The current results suggest that HP reinforcers result in different patterns of responding than those observed when LP reinforcers are used. Specifically, results of this study indicated that there was less pausing between responses under conditions with HP reinforcers than there was under conditions with LP reinforcers. This may have implications for those who work with children in school settings. Given that the delivery of HP reinforcers results in steady patterns of responding with little or no pausing between responses relative to LP stimuli, it is possible that the likelihood of a child engaging in other behavior (e.g., problem behavior) during such pauses may be minimized through the use of HP reinforcers. Future research might examine the extent to which HP and LP reinforcers differ in terms of the patterns of responding they produce under conditions in which other distracting tasks or activities are available.

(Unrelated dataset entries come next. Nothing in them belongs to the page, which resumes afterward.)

-- ==== Sys2Proof/Config.lean ====
section
/-! DEFINITION. The configuration record `Cfg` of 00_scope.md R5 (its OPEN parameters as fields, fixed at session
creation and never written afterwards), the literals the source itself fixes (as constants), the well-formedness
test of R6 that needs no string, and the free values: opaque constants for what 93_implementation_defined.md
leaves to the implementation. -/

namespace Sys2Proof

/-- Label ids of the primary state (30_encoding.md R57). `unknown` is id 0. -/
inductive Label where
  | unknown | idling | accepting | escrowed | stacking | stacked
  | returning | returned | stackedIdling | returnedIdling
  deriving DecidableEq, Repr

/-- The spec's own numbering of the label ids, 0 to 9 (30_encoding.md R57). -/
def Label.id : Label → Nat
  | .unknown => 0
  | .idling => 1
  | .accepting => 2
  | .escrowed => 3
  | .stacking => 4
  | .stacked => 5
  | .returning => 6
  | .returned => 7
  | .stackedIdling => 8
  | .returnedIdling => 9

/-- `CompositeStatus` as the triple of 30_encoding.md R62: label id, the four event flags (bit 0 cheated, bit 1
rejected, bit 2 jammed, bit 3 full) and the cassette-missing bit. Its string is `render` (Machine/Flags.lean). -/
structure Composite where
  label : Label
  ev : BitVec 4
  miss : Bool
  deriving DecidableEq, Repr

/-- The empty composite (0, 0b0000, 0), which renders as the empty string (30_encoding.md R62). -/
def Composite.empty : Composite := ⟨.unknown, 0, false⟩

/-- `STATE_CODE` (00_scope.md R5, 30_encoding.md R57): the nine keys, one per non-empty label. -/
structure StateCodes where
  idling : Byte
  accepting : Byte
  escrowed : Byte
  stacking : Byte
  stacked : Byte
  returning : Byte
  returned : Byte
  stackedIdling : Byte
  returnedIdling : Byte
  deriving DecidableEq, Repr

/-- The nine non-empty `LABEL` strings (30_encoding.md R58). -/
structure LabelTexts where
  idling : String
  accepting : String
  escrowed : String
  stacking : String
  stacked : String
  returning : String
  returned : String
  stackedIdling : String
  returnedIdling : String
  deriving DecidableEq, Repr

/-- The four `EV_LABEL` strings (30_encoding.md R60). -/
structure EventTexts where
  cheated : String
  rejected : String
  jammed : String
  full : String
  deriving DecidableEq, Repr

/-- The configuration record (00_scope.md R5): the parameters that 92_eei_decisions.md lists as open, and
`cntW`, the finite counter width of 93_implementation_defined.md U1 (`none` is the source's "unbounded"). -/
structure Cfg where
  stx : Byte
  len : Byte
  cmdPattern : Byte
  cmdByte : Byte
  escBase : Byte
  rsvd : Byte
  etx : Byte
  hsInit : Bool
  stateOff : Nat
  eventOff : Nat
  codes : StateCodes
  labels : LabelTexts
  evLabels : EventTexts
  cassetteMarker : String
  cntW : Option Nat
  rxDepth : Option Nat
  lastInit : Option Composite
  tTurnaround : Nat
  tPoll : Nat
  deriving DecidableEq, Repr

/-! The literals the source fixes (00_scope.md R5, grounds "source" and "derived"). -/

/-- `TX_LEN`: outbound frame length in bytes. -/
def txLen : Nat := 8
/-- `CK_LO`: first offset the checksum covers. -/
def ckLo : Nat := 1
/-- `CK_HI`: last offset the checksum covers. -/
def ckHi : Nat := 5
/-- `HS_MASK`: the handshake bit is bit 0 of offset 2. -/
def hsMask : Byte := 0x01
/-- `ESC_MASK`: the escrow-control bit of offset 4. -/
def escMask : Byte := 0x20
/-- `MIN_RX_LEN`: shortest inbound buffer that is parsed. -/
def minRxLen : Nat := 6
/-- `CREDIT_OFF`: inbound offset of the credit byte. -/
def creditOff : Nat := 5
/-- `ESCROW_MASK`: escrow bit of the primary-state byte. -/
def escrowMask : Byte := 0x04
/-- `ACCEPT_MASK`: accepting-class bit of the primary-state byte. -/
def acceptMask : Byte := 0x10
/-- `EV_CHEATED`. -/
def cheatedMask : Byte := 0x01
/-- `EV_REJECTED`. -/
def rejectedMask : Byte := 0x02
/-- `EV_JAMMED`. -/
def jammedMask : Byte := 0x04
/-- `EV_FULL`. -/
def fullMask : Byte := 0x08
/-- `CASSETTE_MASK`: cassette-present bit of the event byte. -/
def cassetteMask : Byte := 0x10
/-- `CREDIT_MASK`. -/
def creditMask : Byte := 0x38
/-- `CREDIT_SHIFT`. -/
def creditShift : Nat := 3

/-- The default `Cfg` of 00_scope.md R5. The outbound literals, the inbound offsets 3 and 4 and every state code
but 0x04 are the spec's "from general knowledge" defaults (93_implementation_defined.md G1, G3, G4); see log
entry 2 (PRESUMED and DESIGN CHOICE, unsafe). The two durations are the source's "~100 ms" in milliseconds. -/
def Cfg.default : Cfg where
  stx := 0x02
  len := 0x08
  cmdPattern := 0x10
  cmdByte := 0x7F
  escBase := 0x10
  rsvd := 0x00
  etx := 0x03
  hsInit := false
  stateOff := 3
  eventOff := 4
  codes :=
    { idling := 0x01, accepting := 0x02, escrowed := 0x04, stacking := 0x08, stacked := 0x10
      returning := 0x20, returned := 0x40, stackedIdling := 0x11, returnedIdling := 0x41 }
  labels :=
    { idling := "Idling ", accepting := "Accepting ", escrowed := "Escrowed ", stacking := "Stacking "
      stacked := "Stacked ", returning := "Returning ", returned := "Returned "
      stackedIdling := "Stacked Idling ", returnedIdling := "Returned Idling " }
  evLabels := { cheated := "Cheated ", rejected := "Rejected ", jammed := "Jammed ", full := "Full " }
  cassetteMarker := "CASSETTE MISSING"
  cntW := none
  rxDepth := none
  lastInit := some Composite.empty
  tTurnaround := 100
  tPoll := 100

/-- The nine keys of `STATE_CODE` in label-id order. -/
def StateCodes.all (k : StateCodes) : List Byte :=
  [k.idling, k.accepting, k.escrowed, k.stacking, k.stacked, k.returning, k.returned, k.stackedIdling,
    k.returnedIdling]

/-- The nine non-empty labels in label-id order. -/
def LabelTexts.all (t : LabelTexts) : List String :=
  [t.idling, t.accepting, t.escrowed, t.stacking, t.stacked, t.returning, t.returned, t.stackedIdling,
    t.returnedIdling]

/-- The part of 00_scope.md R6 that every rule relies on: the two variable bits are clear in their fixed
patterns, the three inbound offsets are distinct and inside the minimum buffer, `STATE_CODE` has nine distinct
keys with 0x04 for Escrowed, and `RX_DEPTH` holds a minimum frame. The rest of R6, about the strings, is
`Cfg.TextsWf` (WellFormed.lean). -/
def Cfg.wf (c : Cfg) : Bool :=
  c.cmdPattern &&& hsMask == 0 && c.escBase &&& escMask == 0
    && c.stateOff != c.eventOff && c.stateOff != creditOff && c.eventOff != creditOff
    && decide (c.stateOff < minRxLen) && decide (c.eventOff < minRxLen)
    && decide c.codes.all.Nodup && c.codes.escrowed == 0x04
    && (match c.rxDepth with
        | none => true
        | some d => decide (minRxLen ≤ d))

/-! Free values: nothing in Lean can evaluate these constants or prove a value of them. Each is applied to the
counter `State.draws`, which the operation that uses it advances. -/

/-- How many bytes of the frame reached `TXS` when a `TxWrite` failed: an unspecified prefix
(93_implementation_defined.md U4, 43_host_interface.md R130); `List.take` caps it at the frame's eight bytes.
DESIGN CHOICE, safe: log entry 5. -/
opaque Config.failedWritePrefix : Nat → Nat

/-- Which of the requested bytes a failing `RxRead` removed from `RXQ` (first argument the draw, second the
position in the queue): 43_host_interface.md R132 leaves it unspecified. DESIGN CHOICE and
DEDUCED, unsafe only for claims about the bytes that remain: log entry 6. -/
opaque Config.failedReadTakes : Nat → Nat → Bool

end Sys2Proof
end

The outcomes of the current investigation, combined with those of Roscoe et al. (1999), also have implications for determining what preference assessment methods researchers and practitioners employ. For example, an SS preference assessment may identify several highly preferred stimuli, and subsequent reinforcer assessments under low schedule requirements (e.g., FR 1) may verify such stimuli to be effective reinforcers. Given this possibility, the SS assessment may be more appropriate when stimuli are intended to be used as reinforcers for low-effort responses (e.g., maintenance tasks). By contrast, under situations in which more strenuous response requirements are in place, it may be necessary to conduct a PC preference assessment, because this type of assessment results in a more differentiated ranking of stimuli than does the SS method. Furthermore, the PC assessment has been shown to predict the relative reinforcing value of various stimuli (Fisher et al., 1992; Piazza, Fisher, Hagopian, Bowman, & Toole, 1996).

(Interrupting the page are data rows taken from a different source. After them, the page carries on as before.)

-- ==== Sys2Proof/Machine/Dispatch.lean ====
section
/-! DEFINITION. The dispatch: one arm per constructor of `Instr`, each one direct call of its meaning. -/

namespace Sys2Proof.Machine

def exec (i : Instr) (s : State) : Host.Outcome State Fault Refusal :=
  match i with
  | .poll h e c => Sys2Proof.Machine.execPoll h e c s
  | .status frame => Sys2Proof.Machine.execStatus frame s
  | .checksum f => Sys2Proof.Machine.execChecksum f s
  | .buildOutbound h e => Sys2Proof.Machine.execBuildOutbound h e s
  | .parseInbound b => Sys2Proof.Machine.execParseInbound b s
  | .primaryLabel b => Sys2Proof.Machine.execPrimaryLabel b s
  | .escrowDetect b => Sys2Proof.Machine.execEscrowDetect b s
  | .eventLabels e => Sys2Proof.Machine.execEventLabels e s
  | .cassetteMark e => Sys2Proof.Machine.execCassetteMark e s
  | .describe b e => Sys2Proof.Machine.execDescribe b e s
  | .creditDenom c => Sys2Proof.Machine.execCreditDenom c s
  | .acceptClass b => Sys2Proof.Machine.execAcceptClass b s
  | .stIdling => Sys2Proof.Machine.execStIdling s
  | .stAccepting => Sys2Proof.Machine.execStAccepting s
  | .stEscrowed => Sys2Proof.Machine.execStEscrowed s
  | .stStacking => Sys2Proof.Machine.execStStacking s
  | .stStacked => Sys2Proof.Machine.execStStacked s
  | .stReturning => Sys2Proof.Machine.execStReturning s
  | .stReturned => Sys2Proof.Machine.execStReturned s
  | .stStackedIdling => Sys2Proof.Machine.execStStackedIdling s
  | .stReturnedIdling => Sys2Proof.Machine.execStReturnedIdling s
  | .stUnknown b => Sys2Proof.Machine.execStUnknown b s
  | .stEscrowBit b => Sys2Proof.Machine.execStEscrowBit b s
  | .stAcceptClassBit b => Sys2Proof.Machine.execStAcceptClassBit b s
  | .evCheated e => Sys2Proof.Machine.execEvCheated e s
  | .evRejected e => Sys2Proof.Machine.execEvRejected e s
  | .evJammed e => Sys2Proof.Machine.execEvJammed e s
  | .evFull e => Sys2Proof.Machine.execEvFull e s
  | .evCassettePresent e => Sys2Proof.Machine.execEvCassettePresent e s
  | .evIgnored e => Sys2Proof.Machine.execEvIgnored e s
  | .crDenomination c => Sys2Proof.Machine.execCrDenomination c s
  | .s0TestRun => Sys2Proof.Machine.execS0TestRun s
  | .s1Build => Sys2Proof.Machine.execS1Build s
  | .s2FlipHs => Sys2Proof.Machine.execS2FlipHs s
  | .s3WriteWait => Sys2Proof.Machine.execS3WriteWait s
  | .s4Drain => Sys2Proof.Machine.execS4Drain s
  | .s5Parse => Sys2Proof.Machine.execS5Parse s
  | .s6Interpret => Sys2Proof.Machine.execS6Interpret s
  | .s7ChangeDetect => Sys2Proof.Machine.execS7ChangeDetect s
  | .s8Trace => Sys2Proof.Machine.execS8Trace s
  | .s9Credit => Sys2Proof.Machine.execS9Credit s
  | .s10Sleep => Sys2Proof.Machine.execS10Sleep s
  | .exitClose => Sys2Proof.Machine.execExitClose s
  | .stopped => Sys2Proof.Machine.execStopped s
  | .faulted => Sys2Proof.Machine.execFaulted s
  | .setEscrowIntent a => Sys2Proof.Machine.execSetEscrowIntent a s
  | .setVerbose a => Sys2Proof.Machine.execSetVerbose a s
  | .requestStop x => Sys2Proof.Machine.execRequestStop x s
  | .blockUntilStopped x => Sys2Proof.Machine.execBlockUntilStopped x s

end Sys2Proof.Machine
end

It is important to note that the response rates obtained during the reinforcer assessment should be interpreted within the context of the different reinforcement schedules in effect across conditions. In the current study, response rates in the FR conditions were generally higher than those in the PR conditions; hence, one might conclude that the PR conditions did not demonstrate as significant of a reinforcement effect as the FR conditions. However, responding under increasing schedule requirements generally results in more postreinforcement and interresponse pausing, which increases session length and decreases response rate. Thus, it is difficult to make direct comparisons of response rates obtained under different types of schedules. Nevertheless, the current results suggest that relative preference (i.e., HP or LP stimuli) did not affect responding under low schedule requirements (i.e., FR 1); however, under increasing schedule requirements, HP stimuli resulted in more responding relative to LP stimuli.

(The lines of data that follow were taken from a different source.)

-- ==== Sys2Proof/Certificates/Slice0/Obligations.lean ====
section
/-! DEFINITION. The statements for the provers. Each says in its docstring which rule of spec/ it formalises; one
that rests on a choice of the model's says so and names the log entry. A record update `{ s with … }` on the right of
an equation is the frame as well: every field not named is unchanged. -/

open Sys2Proof Sys2Proof.Machine

/-! ## Encoding -/

/-- Decoding the encoding of a well-formed instruction gives the instruction back, for every constructor, every
operand and every well-formed `Cfg` (30_encoding.md R50, R54, R57, R59, R63, R66, R67). The ports are the model's choice
(log entry 3). -/
def Obligations.DecodeReadsBackEveryEncoding : Prop :=
  ∀ (cfg : Cfg) (i : Instr), cfg.wf = true → i.wf cfg = true →
    decode cfg (encode cfg i).1 (encode cfg i).2 = .instr i

/-- The other direction, at every port (30_encoding.md R50, R54, R56, R57, R59, R63, R66, R67, 40_frame_codec.md R80,
R82, R84, 41_status_interpreter.md R90 to R95, R97): a word that decodes at a port is the encoding of what it decodes
to, so no two words of a port mean the same instruction; and what it decodes to is well-formed, but for a POLL frame,
whose checksum byte the decoder reports as it finds it. The ports, and that BUILD_OUTBOUND is read from the frame that
is its result, are the model's choice (log entry 3). -/
def Obligations.EveryDecodedWordIsItsEncoding : Prop :=
  ∀ (cfg : Cfg) (p : Port) (bs : List Byte) (i : Instr), decode cfg p bs = .instr i →
    encode cfg i = (p, bs) ∧ (p ≠ .out8 → i.wf cfg = true)

/-- Words written out from the tables of 30_encoding.md (R50, R53, R54, R57, R59, R63, R66, R67) and from the operands
of DESCRIBE (41_status_interpreter.md R94), numbered as spec/opcode_table.json numbers bits, decode to the instructions
they stand for. The ports of the last four clauses and, in the other eleven, everything `decodeTableWord` settles are
the model's choice (log entry 3): the width, and for one byte the value, choose the port, a word's first byte is its
low one, and so offset 0 of a 64-bit frame is its low byte. -/
def Obligations.TableWordsDecodeToTheirInstructions : Prop :=
  decodeTableWord 64 0x770300107F100802 = some (.poll false false 0x77)
    ∧ decodeTableWord 64 0x560300307F110802 = some (.poll true true 0x56)
    ∧ decodeTableWord 48 0x281004200B02 = some (.status [0x02, 0x0B, 0x20, 0x04, 0x10, 0x28])
    ∧ decodeTableWord 16 0x1504 = some (.describe 0x04 0x15)
    ∧ decodeTableWord 4 0b0011 = some .s3WriteWait
    ∧ decodeTableWord 8 0x0B = some .exitClose
    ∧ decodeTableWord 3 0b001 = some (.setEscrowIntent true)
    ∧ decodeTableWord 3 0b010 = some (.setVerbose false)
    ∧ decodeTableWord 3 0b101 = some (.requestStop true)
    ∧ decodeTableWord 3 0b110 = some (.blockUntilStopped false)
    ∧ decodeTableWord 8 0x41 = some .stReturnedIdling
    ∧ decode Cfg.default .stateCode [0x04] = .instr .stEscrowed
    ∧ decode Cfg.default .stateCode [0x05] = .instr (.stUnknown 0x05)
    ∧ decode Cfg.default .evJammed [0x05] = .instr (.evJammed 0x05)
    ∧ decode Cfg.default .creditByte [0x28] = .instr (.crDenomination 0x28)

/-! ## Frame codec -/

/-- CHECKSUM (40_frame_codec.md R80): the exclusive-or of the bytes at offsets 1 to 5 of any sequence of at least six
bytes; nothing else changes. -/
def Obligations.ChecksumFoldsOffsetsOneToFive : Prop :=
  ∀ (s : State) (b0 b1 b2 b3 b4 b5 : Byte) (rest : List Byte),
    exec (.checksum (b0 :: b1 :: b2 :: b3 :: b4 :: b5 :: rest)) s
      = .next { s with ret := .byte (b1 ^^^ b2 ^^^ b3 ^^^ b4 ^^^ b5) }

/-- BUILD_OUTBOUND (40_frame_codec.md R82): the eight bytes of its pseudocode; no register is read or written. -/
def Obligations.BuildOutboundGivesTheEightBytes : Prop :=
  ∀ (s : State) (h e : Bool),
    exec (.buildOutbound h e) s
      = .next { s with
          ret := .frame #v[s.cfg.stx, s.cfg.len, s.cfg.cmdPattern ||| (if h then 0x01 else 0x00), s.cfg.cmdByte,
            s.cfg.escBase ||| (if e then 0x20 else 0x00), s.cfg.rsvd, s.cfg.etx,
            s.cfg.len ^^^ (s.cfg.cmdPattern ||| (if h then 0x01 else 0x00)) ^^^ s.cfg.cmdByte
              ^^^ (s.cfg.escBase ||| (if e then 0x20 else 0x00)) ^^^ s.cfg.rsvd] }

/-- The laws of the checksum and of BUILD_OUTBOUND (40_frame_codec.md R81, R83): escrow-control bit, handshake bit,
independence of the two operands, purity, the four checksums, and with the default `Cfg` bit 7 clear and exactly the
four frames of 30_encoding.md R53. -/
def Obligations.OutboundFrameLaws : Prop :=
  ∀ cfg : Cfg, cfg.wf = true → ∃ F : Bool → Bool → Vector Byte 8,
    (∀ (s : State) (h e : Bool), s.cfg = cfg → exec (.buildOutbound h e) s = .next { s with ret := .frame (F h e) })
      ∧ ∀ h e,
        ((F h e)[4] &&& 0x20 ≠ 0 ↔ e = true)
        ∧ (F h e)[2] &&& 0x01 = (if h then 0x01 else 0x00)
        ∧ (F h e)[7] = (F h e)[1] ^^^ (F h e)[2] ^^^ (F h e)[3] ^^^ (F h e)[4] ^^^ (F h e)[5]
        ∧ (F h e)[1] ^^^ (F h e)[2] ^^^ (F h e)[3] ^^^ (F h e)[4] ^^^ (F h e)[5] ^^^ (F h e)[7] = 0
        ∧ (F (!h) e)[7] = (F h e)[7] ^^^ 0x01 ∧ (F h (!e))[7] = (F h e)[7] ^^^ 0x20
        ∧ (F h (!e))[2] = (F h e)[2] ∧ (F (!h) e)[4] = (F h e)[4]
        ∧ (F h e)[7] = cfg.len ^^^ cfg.cmdPattern ^^^ cfg.cmdByte ^^^ cfg.escBase ^^^ cfg.rsvd
            ^^^ (if h then 0x01 else 0x00) ^^^ (if e then 0x20 else 0x00)
        ∧ (∀ h' e', (F h' e')[0] = (F h e)[0] ∧ (F h' e')[1] = (F h e)[1] ∧ (F h' e')[3] = (F h e)[3]
            ∧ (F h' e')[5] = (F h e)[5] ∧ (F h' e')[6] = (F h e)[6])
        ∧ (cfg = Cfg.default → (∀ b ∈ (F h e).toList, b.getLsbD 7 = false)
            ∧ F false false = #v[0x02, 0x08, 0x10, 0x7F, 0x10, 0x00, 0x03, 0x77]
            ∧ F false true = #v[0x02, 0x08, 0x10, 0x7F, 0x30, 0x00, 0x03, 0x57]
            ∧ F true false = #v[0x02, 0x08, 0x11, 0x7F, 0x10, 0x00, 0x03, 0x76]
            ∧ F true true = #v[0x02, 0x08, 0x11, 0x7F, 0x30, 0x00, 0x03, 0x56])

/-- PARSE_INBOUND (40_frame_codec.md R84): FrameTooShort below six bytes, else the bytes at the three offsets. -/
def Obligations.ParseInboundReadsByPosition : Prop :=
  ∀ (s : State) (b : List Byte), s.cfg.wf = true →
    (b.length < 6 → exec (.parseInbound b) s = .next { s with ret := .parsed (.tooShort b.length) })
      ∧ (6 ≤ b.length → ∃ st ev cr, b[s.cfg.stateOff]? = some st ∧ b[s.cfg.eventOff]? = some ev ∧ b[5]? = some cr
          ∧ exec (.parseInbound b) s = .next { s with ret := .parsed (.frame ⟨st, ev, cr⟩) })

/-- The leniency of PARSE_INBOUND (40_frame_codec.md R85): the result depends on the three bytes and nothing else. -/
def Obligations.ParseInboundIgnoresEveryOtherByte : Prop :=
  ∀ (s : State) (a b : List Byte), s.cfg.wf = true → 6 ≤ a.length → 6 ≤ b.length →
    a[s.cfg.stateOff]? = b[s.cfg.stateOff]? → a[s.cfg.eventOff]? = b[s.cfg.eventOff]? → a[5]? = b[5]? →
    ∃ r, exec (.parseInbound a) s = .next { s with ret := .parsed r }
      ∧ exec (.parseInbound b) s = .next { s with ret := .parsed r }

/-! ## Status interpreter -/

/-- PRIMARY_LABEL (41_status_interpreter.md R90): the label whose code is exactly the byte; for any other byte the
unknown label, the empty text and a diagnostic. -/
def Obligations.PrimaryLabelIsByExactCode : Prop :=
  ∀ (s : State) (b : Byte), s.cfg.wf = true → ∃ l : Label,
    exec (.primaryLabel b) s
        = .next { s with ret := .label l (labelText s.cfg l) (if b ∈ s.cfg.codes.all then none else some b) }
      ∧ (∀ l', codeOf s.cfg l' = some b → l = l')
      ∧ (b ∈ s.cfg.codes.all → codeOf s.cfg l = some b)
      ∧ (b ∉ s.cfg.codes.all → l = .unknown ∧ labelText s.cfg l = "")

/-- ESCROW_DETECT and ACCEPT_CLASS (41_status_interpreter.md R91, R97) and the same two tested bits as rows of the
table (30_encoding.md R56): bits 2 and 4 of the raw byte, whatever code it is. That a row is a reading left in the
result port is the model's choice (log entry 4). -/
def Obligations.EscrowAndAcceptTestsReadRawBits : Prop :=
  ∀ (s : State) (b : Byte),
    exec (.escrowDetect b) s = .next { s with ret := .bit (b.getLsbD 2) }
      ∧ exec (.acceptClass b) s = .next { s with ret := .bit (b.getLsbD 4) }
      ∧ exec (.stEscrowBit b) s = .next { s with ret := .bit (b.getLsbD 2) }
      ∧ exec (.stAcceptClassBit b) s = .next { s with ret := .bit (b.getLsbD 4) }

A potential limitation of the current study is that during the reinforcer assessment, the presence of discriminative stimuli may have been responsible for the increase in responding that was observed over baseline levels. Specifically, the presence of food may have occasioned responding in that it was visible to participants. Another potential limitation of this study is that, for all participants, slightly different responses were chosen for the LP and HP conditions; this was done in an effort to enhance discrimination between these conditions, however, it is possible that greater response persistence was observed under the PR-HP condition not because the HP stimulus was a more potent reinforcer but because participants had a preference for the task associated with the PR-HP condition or the task materials present during this condition. Future research should address these limitations as well as other variables (e.g., response-effort manipulations; Zhou, Goff, & Iwata, 2000) that may affect responding for qualitatively different reinforcers under PR schedules.